From the entries, copy each line that includes "reads".

- - - - -

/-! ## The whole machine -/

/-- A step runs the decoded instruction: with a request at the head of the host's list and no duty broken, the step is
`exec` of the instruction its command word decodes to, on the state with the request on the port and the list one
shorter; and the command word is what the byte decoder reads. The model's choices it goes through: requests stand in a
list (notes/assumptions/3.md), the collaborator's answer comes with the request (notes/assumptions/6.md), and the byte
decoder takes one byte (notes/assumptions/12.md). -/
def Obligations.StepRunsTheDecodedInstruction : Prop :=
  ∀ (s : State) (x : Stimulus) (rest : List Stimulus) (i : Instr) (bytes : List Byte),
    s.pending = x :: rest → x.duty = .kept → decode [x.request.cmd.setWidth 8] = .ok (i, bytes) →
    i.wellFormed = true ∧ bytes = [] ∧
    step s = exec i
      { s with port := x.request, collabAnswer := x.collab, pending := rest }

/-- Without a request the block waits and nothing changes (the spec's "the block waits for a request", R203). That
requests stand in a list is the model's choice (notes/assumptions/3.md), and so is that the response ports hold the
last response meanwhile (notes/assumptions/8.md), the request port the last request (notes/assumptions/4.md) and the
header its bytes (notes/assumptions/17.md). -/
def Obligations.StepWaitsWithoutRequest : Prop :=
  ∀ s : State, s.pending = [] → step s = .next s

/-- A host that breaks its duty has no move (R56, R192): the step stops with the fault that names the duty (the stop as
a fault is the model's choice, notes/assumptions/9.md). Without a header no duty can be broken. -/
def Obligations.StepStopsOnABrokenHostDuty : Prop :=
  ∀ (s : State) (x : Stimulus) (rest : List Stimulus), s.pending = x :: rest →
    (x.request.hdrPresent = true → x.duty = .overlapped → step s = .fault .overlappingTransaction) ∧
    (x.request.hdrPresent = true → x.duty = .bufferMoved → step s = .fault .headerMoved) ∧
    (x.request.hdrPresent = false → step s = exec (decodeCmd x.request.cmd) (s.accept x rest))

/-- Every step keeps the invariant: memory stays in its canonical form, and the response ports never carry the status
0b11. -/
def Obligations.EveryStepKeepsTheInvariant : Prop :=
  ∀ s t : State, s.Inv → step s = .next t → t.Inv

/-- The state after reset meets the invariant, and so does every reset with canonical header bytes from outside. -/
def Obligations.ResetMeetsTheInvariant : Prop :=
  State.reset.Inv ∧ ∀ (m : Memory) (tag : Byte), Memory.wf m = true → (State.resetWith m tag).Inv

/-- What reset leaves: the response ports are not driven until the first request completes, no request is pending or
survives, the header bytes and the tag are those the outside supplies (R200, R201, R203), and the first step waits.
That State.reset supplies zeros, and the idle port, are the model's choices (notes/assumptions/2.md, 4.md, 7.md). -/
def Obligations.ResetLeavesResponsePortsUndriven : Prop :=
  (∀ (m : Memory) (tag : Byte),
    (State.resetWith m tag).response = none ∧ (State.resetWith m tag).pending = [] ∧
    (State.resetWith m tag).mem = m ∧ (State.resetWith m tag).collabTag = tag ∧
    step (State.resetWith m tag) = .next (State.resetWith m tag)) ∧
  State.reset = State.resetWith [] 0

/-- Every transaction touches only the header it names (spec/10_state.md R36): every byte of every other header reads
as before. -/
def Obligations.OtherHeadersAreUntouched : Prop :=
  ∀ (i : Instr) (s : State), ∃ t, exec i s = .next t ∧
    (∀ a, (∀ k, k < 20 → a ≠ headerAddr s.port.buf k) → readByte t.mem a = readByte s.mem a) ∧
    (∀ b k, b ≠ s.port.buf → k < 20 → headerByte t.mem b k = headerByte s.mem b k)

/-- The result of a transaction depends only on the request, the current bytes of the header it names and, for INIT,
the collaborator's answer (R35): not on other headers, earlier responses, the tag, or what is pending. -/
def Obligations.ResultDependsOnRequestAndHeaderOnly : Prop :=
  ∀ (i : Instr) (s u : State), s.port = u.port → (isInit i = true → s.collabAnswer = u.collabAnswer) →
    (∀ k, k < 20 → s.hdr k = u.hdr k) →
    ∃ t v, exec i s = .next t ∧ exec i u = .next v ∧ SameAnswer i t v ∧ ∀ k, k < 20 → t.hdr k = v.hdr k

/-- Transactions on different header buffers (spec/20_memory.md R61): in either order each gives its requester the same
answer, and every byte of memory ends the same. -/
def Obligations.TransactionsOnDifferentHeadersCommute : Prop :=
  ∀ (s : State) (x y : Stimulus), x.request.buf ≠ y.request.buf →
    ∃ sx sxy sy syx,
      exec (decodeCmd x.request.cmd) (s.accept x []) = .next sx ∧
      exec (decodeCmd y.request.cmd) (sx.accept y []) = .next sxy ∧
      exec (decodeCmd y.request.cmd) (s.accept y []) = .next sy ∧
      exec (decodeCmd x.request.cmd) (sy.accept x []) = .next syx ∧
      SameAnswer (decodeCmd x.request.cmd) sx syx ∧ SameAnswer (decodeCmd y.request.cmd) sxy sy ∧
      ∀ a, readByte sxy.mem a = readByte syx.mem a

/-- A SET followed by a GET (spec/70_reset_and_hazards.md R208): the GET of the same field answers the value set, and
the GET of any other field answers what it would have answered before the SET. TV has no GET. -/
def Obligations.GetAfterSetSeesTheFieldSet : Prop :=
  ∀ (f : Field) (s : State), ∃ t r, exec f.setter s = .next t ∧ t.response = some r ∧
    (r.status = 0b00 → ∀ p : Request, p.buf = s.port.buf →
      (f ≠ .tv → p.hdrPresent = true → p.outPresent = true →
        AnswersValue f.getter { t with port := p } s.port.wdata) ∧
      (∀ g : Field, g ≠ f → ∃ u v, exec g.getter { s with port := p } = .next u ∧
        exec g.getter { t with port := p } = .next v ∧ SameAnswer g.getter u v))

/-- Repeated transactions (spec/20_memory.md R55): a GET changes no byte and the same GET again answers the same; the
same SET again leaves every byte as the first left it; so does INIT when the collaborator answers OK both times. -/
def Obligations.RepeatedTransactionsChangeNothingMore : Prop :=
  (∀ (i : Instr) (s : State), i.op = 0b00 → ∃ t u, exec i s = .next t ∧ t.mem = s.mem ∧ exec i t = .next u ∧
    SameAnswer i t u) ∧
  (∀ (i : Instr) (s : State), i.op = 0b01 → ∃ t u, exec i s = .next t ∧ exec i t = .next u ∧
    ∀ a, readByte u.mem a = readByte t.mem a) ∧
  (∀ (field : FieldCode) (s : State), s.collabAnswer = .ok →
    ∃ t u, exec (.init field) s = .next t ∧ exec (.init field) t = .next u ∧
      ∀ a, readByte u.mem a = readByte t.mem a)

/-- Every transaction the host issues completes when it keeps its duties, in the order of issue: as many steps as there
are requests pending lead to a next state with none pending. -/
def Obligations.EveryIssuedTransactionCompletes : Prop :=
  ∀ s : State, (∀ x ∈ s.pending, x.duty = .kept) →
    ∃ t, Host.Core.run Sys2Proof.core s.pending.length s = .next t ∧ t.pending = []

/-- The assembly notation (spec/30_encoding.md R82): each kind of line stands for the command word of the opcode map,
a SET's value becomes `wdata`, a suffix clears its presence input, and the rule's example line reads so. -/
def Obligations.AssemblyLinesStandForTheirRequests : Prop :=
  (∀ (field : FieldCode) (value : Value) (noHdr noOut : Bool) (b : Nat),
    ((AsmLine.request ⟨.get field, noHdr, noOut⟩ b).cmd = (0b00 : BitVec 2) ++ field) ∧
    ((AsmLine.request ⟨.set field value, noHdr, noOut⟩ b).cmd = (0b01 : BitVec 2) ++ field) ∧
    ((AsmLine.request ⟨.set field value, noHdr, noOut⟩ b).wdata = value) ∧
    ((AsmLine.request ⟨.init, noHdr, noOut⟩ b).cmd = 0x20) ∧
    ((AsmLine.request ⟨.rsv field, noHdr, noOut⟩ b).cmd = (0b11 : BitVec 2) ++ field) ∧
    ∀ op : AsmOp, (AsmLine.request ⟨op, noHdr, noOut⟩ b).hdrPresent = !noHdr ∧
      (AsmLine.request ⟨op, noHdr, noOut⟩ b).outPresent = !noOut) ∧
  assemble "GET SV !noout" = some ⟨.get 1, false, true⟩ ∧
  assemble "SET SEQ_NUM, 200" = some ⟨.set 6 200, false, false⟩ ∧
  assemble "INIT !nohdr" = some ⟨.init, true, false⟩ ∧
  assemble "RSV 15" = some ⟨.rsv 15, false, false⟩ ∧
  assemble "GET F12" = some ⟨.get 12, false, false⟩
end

- - - - -

ANSWER BOX —
shorter; and the command word is what the byte decoder reads. The model's choices it goes through: requests stand in a
/-- Every transaction touches only the header it names (spec/10_state.md R36): every byte of every other header reads
a SET's value becomes `wdata`, a suffix clears its presence input, and the rule's example line reads so. -/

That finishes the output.